Xavi Moreno

Personal information
- Full name: Xavier Moreno Hernández
- Date of birth: 5 November 2004 (age 21)
- Place of birth: Torrelles de Llobregat, Spain
- Height: 1.75 m (5 ft 9 in)
- Position: Winger

Team information
- Current team: Sabadell

Youth career
- Cornellà
- 2019–2023: Barcelona

Senior career*
- Years: Team / Apps / (Gls)
- 2023–2025: Valladolid B / 68 / (11)
- 2025–2026: Valladolid / 6 / (0)
- 2026: → Sabadell (loan) / 14 / (0)
- 2026–: Sabadell / 0 / (0)

= Xavi Moreno (footballer, born 2004) =

Spanish footballer (born 2004)

Xavier "Xavi" Moreno Hernández (born 5 November 2004) is a Spanish footballer who plays for club CE Sabadell FC. Mainly a winger, he can also play as a left-back.

==Career==
Born in Torrelles de Llobregat, Barcelona, Catalonia, Moreno represented UE Cornellà as a youth before joining FC Barcelona's youth sides in July 2019. On 12 July 2023, after finishing his formation, he signed a two-year deal with Real Valladolid, being initially assigned to the reserves in Segunda Federación.

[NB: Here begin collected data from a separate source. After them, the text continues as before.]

-- ==== Sys2Proof/Machine/Common.lean ====
section
/-! DEFINITION. Operations several blocks share: free values, CRC-32C, results to points by owner, ownership of the
outputs, and starting a unit test with its verdict (17_health_and_repair.md). -/

namespace Sys2Proof.Machine

/-! ### Free values -/

/-- A value the specification does not state, of kind `k`; each draw is a new one. -/
def State.free (s : State) (k : Nat) : Nat × State := (Config.free k s.freeCtr, { s with freeCtr := s.freeCtr + 1 })

/-- A quotient of naturals whose rounding the specification does not state: one of its two neighbours. -/
def divFree (n d : Nat) : Nat := if n % d = 0 then n / d else n / d + (Config.roundUp n d).toNat

/-- `divFree` of an integer by a natural number. -/
def divFreeZ (n : Int) (d : Nat) : Int := if n < 0 then -(divFree n.natAbs d : Int) else (divFree n.natAbs d : Int)

/-! ### CRC-32C -/

/-- One step of the reflected CRC-32C register. -/
def crcStep (c : Nat) : Nat := if c % 2 = 1 then c / 2 ^^^ 0x82F63B78 else c / 2

/-- Take one byte into the CRC-32C register. -/
def crcByte (c : Nat) (b : Byte) : Nat := (List.range 8).foldl (fun c _ => crcStep c) (c ^^^ b.toNat)

/-- CRC-32C of bytes. -/
def crc32c (bs : List Byte) : Nat := bs.foldl crcByte 0xFFFFFFFF ^^^ 0xFFFFFFFF

/-! ### Results to points -/

/-- The points whose descriptor in force names the source (class, ID). -/
def State.pointsOf (s : State) (cls id : Nat) : List Nat :=
  (s.pts.desc.filter fun kv => kv.2.cls == cls && kv.2.ownerId == id).map (·.1)

/-- A raw result of the source (class, ID) to every point it owns (R71, R78). -/
def State.feed (s : State) (cls id : Nat) (raw : Int) (fault : Bool) (stamp : Nat × Nat) : State :=
  s.each (s.pointsOf cls id) fun s p => s.hwRaw p cls id raw fault false stamp

/-- As `feed`, with quality SUBST and the delivered value whatever the fail policy (R335). -/
def State.feedSubst (s : State) (cls id : Nat) (raw : Int) (stamp : Nat × Nat) : State :=
  if !s.takesResults then s else
    s.each (s.pointsOf cls id) fun s p =>
      let d := s.desc p
      let r := s.record d (d.scaleRaw raw) .subst stamp
      s.enterResult p r

/-! ### Mirrored lines (R368) -/

/-- Window `k` as a range: base and length. -/
def State.mirrorWin (s : State) (k : Nat) : Nat × Nat :=
  (s.rd F.TWIN_WIN_BASE_BASE k * 32, s.rd F.TWIN_WIN_LEN k * 32)

/-- A window that is enabled and lies in the general-use region (R368). -/
def State.winMirrored (s : State) (k : Nat) : Bool :=
  let (b, l) := s.mirrorWin k
  s.bit F.TWIN_WIN_BASE_EN k && inGeneral b l

/-- The eight words of a 32-byte line. -/
def State.lineWords (s : State) (a : Nat) : List Word := (List.range 8).map fun k => BitVec.ofNat 32 (s.dWord (a + 4 * k))

/-- The line at `a` changed: it is mirrored when it lies in a mirror window, or holds loop user words (R368). -/
def State.mirrorLine (s : State) (a : Nat) : State :=
  let a := a / 32 * 32
  let loop := 0x00800000 ≤ a && a < 0x00A00000
  let win := (List.range 8).any fun k =>
    let (b, l) := s.mirrorWin k
    s.winMirrored k && b ≤ a && a < b + l
  if loop || win then s.mirror (.line a (s.lineWords a)) else s

/-- Every line that `len` bytes from `a` touch is mirrored when it is to be. -/
def State.mirrorRange (s : State) (a len : Nat) : State :=
  if len = 0 then s
  else s.each ((List.range ((a + len - 1) / 32 - a / 32 + 1)).map fun k => (a / 32 + k) * 32) State.mirrorLine

/-! ### Ownership and thermal state -/

/-- The device drives its outputs (R361, R362). -/
def State.driving (s : State) : Bool := s.bit F.TWIN_STAT_DRIVING

/-- The drive channels drive: the device owns the outputs and no freeze holds them (R269, R505). -/
def State.drives (s : State) : Bool := s.driving && !s.dbg.frozen

/-- Commands reach the drive channels: they drive, and the start-up order has come to OUTPUT (R475). -/
def State.takesCommands (s : State) : Bool := s.drives && s.atStep .output

/-- HEALTH holds the device in THROTTLE (R449). -/
def State.throttling (s : State) : Bool := s.health.throttled

/-! ### Unit tests and verdicts (R453 to R457) -/

/-- The test classes of R453. -/
inductive TestCls where
  | deckRow | tcm | slice | gate | lane
  deriving DecidableEq, Repr

/-- The code of a test class. -/
def TestCls.code : TestCls → Nat
  | .deckRow => 0 | .tcm => 1 | .slice => 2 | .gate => 3 | .lane => 4

/-- The unit index of a gate: kind (0 SOL, 1 MOT, 2 FAN, 3 HSW) and channel or group (R453). -/
def gateUnit (kind ch : Nat) : Nat := kind * 64 + ch

/-- The retired-map field of a gate kind. -/
def retGate : Nat → Fld
  | 0 => F.HEALTH_RET_SOL | 1 => F.HEALTH_RET_MOT | 2 => F.HEALTH_RET_FAN | _ => F.HEALTH_RET_HSW

/-- A unit is retired (R457). -/
def State.isRetired (s : State) (cls unit : Nat) : Bool :=
  match cls with
  | 0 => s.health.retiredRows.contains unit
  | 1 => s.mapBit F.HEALTH_RET_PIER (unit / 2)
  | 2 => s.mapBit F.HEALTH_RET_SLICE unit
  | 3 => s.mapBit (retGate (unit / 64)) (unit % 64)
  | _ => s.mapBit F.HEALTH_RET_LANE unit

/-- The tracking entry of a unit. -/
def State.trackOf (s : State) (cls unit : Nat) : Option TrackEntry :=
  s.health.track.find? fun e => e.cls == cls && e.unit == unit

/-- The entry with the oldest start. -/
def oldest : List TrackEntry → Option TrackEntry
  | [] => none
  | e :: es => match oldest es with
    | none => some e
    | some x => if x.start < e.start then some x else some e

/-- Count one transient of a unit in the tracking table (R456). -/
def State.countTransient (s : State) (cls unit : Nat) : State :=
  match s.trackOf cls unit with
  | some e =>
    let t := s.health.track.map fun x => if x = e then { x with count := x.count + 1 } else x
    { s with health := { s.health with track := t } }
  | none =>
    let e : TrackEntry := ⟨cls, unit, 1, s.nowUs⟩
    if s.health.track.length < 64 then { s with health := { s.health with track := s.health.track ++ [e] } }
    else match oldest s.health.track with
      | none => s
      | some o =>
        let t := s.health.track.filter (· ≠ o) ++ [e]
        { s with health := { s.health with track := t } }.event 0xC0B [o.unit]

/-- The verdict on a unit: LASTING or TRANSIENT, its event and HEALTH_LAST (R456). A LASTING verdict makes the unit's
retirement due, which the command carries out before it ends (`State.retireDue`). -/
def State.verdict (s : State) (cls unit : Nat) (pass : Bool) : State :=
  let s := if pass then s.countTransient cls unit else s
  let count := ((s.trackOf cls unit).map (·.count)).getD 0
  let lasting := !pass || decide (s.rd F.HEALTH_CLASS_CFG_LIMIT cls < count)
  let s := (((s.wr F.HEALTH_LAST_CLASS cls).wr F.HEALTH_LAST_UNIT unit).wr F.HEALTH_LAST_COUNT (min 127 count)).wrB
    F.HEALTH_LAST_VERDICT lasting
  let s := if lasting then s.incSat F.HEALTH_CLASS_STAT_LASTING cls else s.incSat F.HEALTH_CLASS_STAT_TRANSIENTS cls
  let s := s.event 0xC07 [cls, unit, lasting.toNat, count]
  if lasting then { s with health := { s.health with due := s.health.due ++ [(cls, unit, 0)] } } else s

/-- A deck row moves to a spare row of its bank, or stays for want of one (R454, R457). -/
def State.retireRow (s : State) (row source : Nat) : State :=
  let b := row / 2048
  let used := Sparse.get s.health.spareUsed 0 b
  if 16 ≤ used then (s.wrB F.HEALTH_STAT_DECK_NOSPARE true).event 0xC09 [b, row % 2048]
  else
    let s := { s with health := { s.health with
      retiredRows := s.health.retiredRows ++ [row], spareUsed := Sparse.set s.health.spareUsed 0 b (used + 1) } }
    (s.wr F.HEALTH_STAT_ROWS_LEFT (s.rd F.HEALTH_STAT_ROWS_LEFT - 1)).event 0xC08 [0, row, source]

/-- Take the retirements of class `cls` that are due, and carry them out by `f` (R457). -/
def State.retireClass (s : State) (cls : Nat) (f : State → Nat → Nat → State) : State :=
  let mine := s.health.due.filter fun u => u.1 == cls
  ({ s with health := { s.health with due := s.health.due.filter fun u => u.1 != cls } }).each mine fun s u =>
    if s.isRetired cls u.2.1 then s else f s u.2.1 u.2.2

/-- The tests of a class that run, and that wait. -/
def testsOf (l : List (Nat × Nat)) (cls : Nat) : List (Nat × Nat) := l.filter fun t => t.1 == cls

/-- Lane `l` is under test (R453). -/
def State.laneTested (s : State) (l : Nat) : Bool := s.health.running.contains (4, l)

/-- Write QUEUED of a class. -/
def State.showQueue (s : State) (cls : Nat) : State :=
  s.wr F.HEALTH_CLASS_STAT_QUEUED (testsOf s.health.queued cls).length cls

/-- The test of a unit runs, waits its turn, or waits for DRIVING to run again (R455). -/
def State.testPending (s : State) (cls unit : Nat) : Bool :=
  (s.health.running ++ s.health.queued ++ s.health.again).contains (cls, unit)

/-- The test of a class that runs, or that DRIVING's fall abandoned and that runs again first (R455). -/
def State.testsBusy (s : State) (cls : Nat) : Bool :=
  !(testsOf s.health.running cls).isEmpty || !(testsOf s.health.again cls).isEmpty

/-- An error of a class on a unit starts its test, is absorbed, waits behind the tests that wait, or is counted untested
(R455). -/
def State.startTest (s : State) (cls unit : Nat) : State :=
  if s.isRetired cls unit then s
  else if s.testPending cls unit then s
  else if !s.testsBusy cls && (testsOf s.health.queued cls).isEmpty then
    { s with health := { s.health with running := s.health.running ++ [(cls, unit)] } }
  else if (testsOf s.health.queued cls).length < 8 then
    { s with health := { s.health with queued := s.health.queued ++ [(cls, unit)] } }.showQueue cls
  else (s.wrB F.HEALTH_CLASS_STAT_QFULL true cls).verdict cls unit true

end Sys2Proof.Machine
end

A left-back during the most of the 2023–24 season, Moreno was later converted into a winger and started to score and assist in a more regular basis. On 16 January 2025, he renewed his contract with the club until 2027.

Moreno made his first team – and La Liga – debut on 18 May 2025, starting in a 1–0 home loss to Deportivo Alavés. On 3 January of the following year, he was loaned to Primera Federación side CE Sabadell FC until June.

On 29 July 2026, after helping the Arquelinats to achieve promotion to Segunda División, Moreno signed a permanent three-year contract with the club.